All of this sunshine was soon eclipsed by evil, on the 11th of September 2001. I was too young to remember anything, but the images of the Twin Towers in New York on fire is something that I grew up seeing. It was years later that I really understood what had happened on that fateful day. Unfortunately, the years to come would see more such attacks- London, Paris, Mumbai and even my home city of Bangalore were all attacked. I remember crying to sleep in 2008, after I had seen visuals of the Taj Hotel in Mumbai on fire after a Terrorist attack. For many months, the visuals never left me.

I remember the terrible Paris bombings of 2015, I was in the same city exactly two years before that, on that exact date. It was the most beautiful city I had ever been to. To see it torn apart broke my heart. The lights of the Eiffel tower were perhaps not bright enough to shun darkness.

I remember how my home city of Bangalore suffered in 2008. The attacks were not very intense but it sent a shockwave across the city. A city which was known for its laid back and peaceful atmosphere was suddenly in panic. I remember how afraid I was, hoping that no one we knew was in any of the areas where the attacks happened. The closest bombing to my house was a 30 minute drive away.

I remember how a synagogue in Mumbai was attacked and many senior members of the family who stayed there had been killed. I remember seeing images of Leopold cafe in Mumbai, filled with bullet holes and blood. I visited this place a few years later, and I couldn’t help but think of how innocent people were killed- for absolutely nothing.

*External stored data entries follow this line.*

-- ==== Sys2Proof/Machine/State.lean ====
section
/-! DEFINITION. The state of the SQN9648 as plain data, the reasons a step can stop, and the state after power-on reset.
Register words live in `regs`, keyed by address; a register whose value the hardware holds in another form (a counter, a
queue level, a state number) is composed from the records below by Machine/RegRead.lean and has no word of its own.
Times: `tb` operands and fields named tb count tb; stamps, fire times and placements count sixteenths of a tb (R47). -/

namespace Sys2Proof.Machine

/-- The block has no stop of its own in the manual; the one fault is the model's. -/
inductive Fault where
  /-- Raised by no meaning: every command of the manual leaves the block running. Safe. -/
  | none
  deriving DecidableEq, Repr

/-- Why a command has no meaning in the model. -/
inductive Refusal where
  /-- Raised by `exec` for a command without a meaning yet. Safe. -/
  | notModelled (mnemonic : String)
  deriving DecidableEq, Repr

/-- The level of a ball: driven 0, driven 1, or high impedance. -/
inductive Lvl where
  | lo | hi | z
  deriving DecidableEq, Repr

/-- What the last register or memory access returned (R356, Table 12-2). -/
inductive BusStatus where
  | idle | ok | discarded | buserr | held
  deriving DecidableEq, Repr

/-- The answer of the last access by any master: the model's view of the read data and the status. -/
structure BusAnswer where
  status : BusStatus
  data   : Word
  deriving DecidableEq, Repr

/-- One latch shadow (R367): the reading master, the address of the shadowed register and the word. -/
structure Shadow where
  master : Master
  addr   : Nat
  word   : Word
  deriving DecidableEq, Repr

/-- A staged value (R32): register address, value, fix channel tag, and the tb in which it landed (R34, R35). -/
structure Staged where
  addr : Nat
  word : Word
  tag  : Fin 4
  tb   : Nat
  deriving DecidableEq, Repr

/-- Same-cycle bookkeeping of R370: the register as it stood at the start of the cycle and the bits hardware set in it. -/
structure Fresh where
  addr  : Nat
  start : Word
  set   : Word
  /-- Software wrote or cleared the register in this cycle (R371). -/
  wr    : Bool
  deriving DecidableEq, Repr

/-- Sync states (Table 2-4). -/
inductive SyncState where
  | off | acquire | quick | synced | suspect | lost
  deriving DecidableEq, Repr

/-- A tooth of the history that t2p searches (R192). `tPred` counts 1/4,096 tb (R54). -/
structure Tooth where
  stamp : Nat
  pos   : Word
  cyc   : Word
  span  : Nat
  tPred : Nat
  deriving DecidableEq, Repr

/-- An entry of the phase FIFO (R79–R81). -/
structure PhEntry where
  pos : Word
  cyc : Word
  err : Word
  deriving DecidableEq, Repr

/-- What a unit has published: the values that registers, engines, the calendar and contact sheets see, from F + 10 or
D + 6 of the last accepted tooth on (Table 1-2, R59). `hold` is the position and cycle count held since a reversal until
the next tooth (R70). -/
structure SpkView where
  pos    : Word
  cyc    : Word
  stamp  : Nat
  span   : Nat
  tPred  : Nat
  tValid : Bool
  tLast  : Option Nat
  tPrior : Option Nat
  phys   : Nat
  hold   : Option (Word × Word)
  deriving DecidableEq, Repr

/-- The live estimator and window fields as a unit uses them: those of its registers at its last accepted tooth (R84). -/
structure SpkCfg where
  alpha : Nat
  win   : Word
  recov : Nat
  floor : Nat
  deriving DecidableEq, Repr

/-- A sprocket unit's hardware state (chapter 2): the values that its decisions use, and `vis`, those it has published.
Periods count 1/4,096 tb (R54), stamps 1/16 tb. -/
structure Spk where
  st       : SyncState
  dirRev   : Bool
  /-- Position and cycle count of the last accepted tooth, or held (R51, R67, R70). -/
  pos      : Word
  cyc      : Word
  stamp    : Nat
  lastSyn  : Bool
  /-- An accepted tooth has been stamped since EN set. -/
  haveTooth : Bool
  /-- A real tooth has been accepted since EN set (R74). -/
  haveReal : Bool
  /-- Stamp of the last accepted real tooth (R74). -/
  realStamp : Nat
  haveRef  : Bool
  tRef     : Nat
  sRef     : Nat
  tValid   : Bool
  /-- T_VALID set at the last real tooth: the next real tooth is not checked (R60). -/
  tFresh   : Bool
  tPred    : Nat
  tPrev    : Nat
  /-- T_last and T_prev of R53: the last interval that the update used, and the one before it. -/
  tLast    : Option Nat
  tPrior   : Option Nat
  holds    : Nat
  phys     : Nat
  missn    : Nat
  fwd      : Nat
  stopped  : Bool
  /-- The tb in which EN = 1 landed (R74). -/
  enTb     : Nat
  /-- Measured intervals since ACQUIRE began (Table 2-5). -/
  measured : Nat
  /-- DIR at the last accepted tooth (R75). -/
  toothRev : Bool
  /-- Consecutive real teeth for R62. -/
  recover  : Nat
  heldCyc  : Word
  everSync : Bool
  /-- An index edge waits for the next real tooth (R61). -/
  index    : Bool
  /-- Virtual teeth still to be issued: nominal time in 1/4,096 tb, and the tooth (R52). -/
  virtq    : List (Nat × Tooth)
  /-- The last tooth event of any kind, for arming and p2t (R139, R191). -/
  ev       : Option Tooth
  /-- The position and cycle count held since a reversal until the next tooth edge (R70). -/
  revHold  : Option (Word × Word)
  hist     : List Tooth
  fifo     : List PhEntry
  /-- The accepted levels of A, B and Z at the inputs, before INV (R43). -/
  lvlA     : Bool
  lvlB     : Bool
  lvlZ     : Bool
  /-- The unit mirrors a master unit and takes GUARD_OK and IN_GAP from it (R413). -/
  mirGuard : Bool
  mirInGap : Bool
  mirGap   : Nat
  mirStampLo : Word
  mirStampFr : Nat
  vis      : SpkView
  cfg      : SpkCfg
  /-- The tb of the last change of state, and the state at the start of that tb (R65). -/
  chg      : Option (Nat × SyncState)
  /-- RESYNC has been commanded in this cc and is applied at its end (Table 2-5). -/
  resync   : Bool
  /-- The tb from which the stop condition has held, as a write of STOP_PER found it (R74). -/
  stopFrom : Option Nat
  /-- Stamps of the last accepted real teeth at physical position 0, newest first (R79). -/
  zeros    : List Nat
  /-- The tb of the last publication of a real or synthetic tooth, and whether travel was reverse (Table 7-5). -/
  pub      : Option (Nat × Bool)
  /-- Phase entries appended in the tb given, and the entry dropped for a full FIFO in the tb given, with PH_STAT.OVF as it
  stood before (R81). -/
  phNew    : Nat × Nat
  phLost   : Option (Nat × PhEntry × Bool)
  deriving DecidableEq, Repr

I remember how after 26/11, almost all the big shops and malls in my city had metal detectors. Airports became much more cautious. Even my school had a metal detector at the entrance. I remember how suddenly terms like ‘Security Check’, ‘IED’, ‘Crude Bomb’, ‘Knife attack’, ‘Hostage situation’ became a part and parcel of most conversations.

I remember the faces of the brave police and army personnel who stormed into the Taj Hotel to rescue hostages.I remember the football match between France and Germany during which Paris was bombed. I remember the cafe in Sydney which was attacked.

I remember our tour guide in Bali, telling us about the Bali bombings and how the swimming pools of hotels were used to treat those who had suffered from burn injuries. I remember texting my friends in Brussels after the city was the victim of a terrible terror attack.

I remember how Easter Sunday was a day of horror in Sri Lanka, as terrorist groups had planted bombs in many of the major Churches. I remember sitting in church that morning, while my phone’s news app updated me on what had happened. I remember the fear that came over me, each time we went to church after that.

I’m not a skeptic, in fact I believe we can eventually have peace. But each time I hear the word ‘millennium’, I am filled with pain, because it’s a stark reminder to me that we have failed in our endeavour to make this millennium a peaceful one. How have we allowed religious extremism and those with a vile ideology to take over? How have we allowed them to kill so many innocent people? All for the sake of ideology? It will never make sense to me.

Every year on 9/11, when people write and talk about where they were on that day and what they were doing, I think about all the millenium babies and what they were doing on that day. Were they aware that the world they were going to grow into was one filled with hatred and fear? What was I thinking at that time?

Every year on 9/11, we must not only remember those who we lost that day but we must also honour their memory by vowing to stand up against religious extremism and hateful ideological positions which lead to violence. We must vow to create a world where generations of kids don’t grow up seeing visuals of bloodshed and violence. Every year on 9/11, I will remember all those who we lost to terrorism, lives that didn’t have to be cut short. All for the sake of what?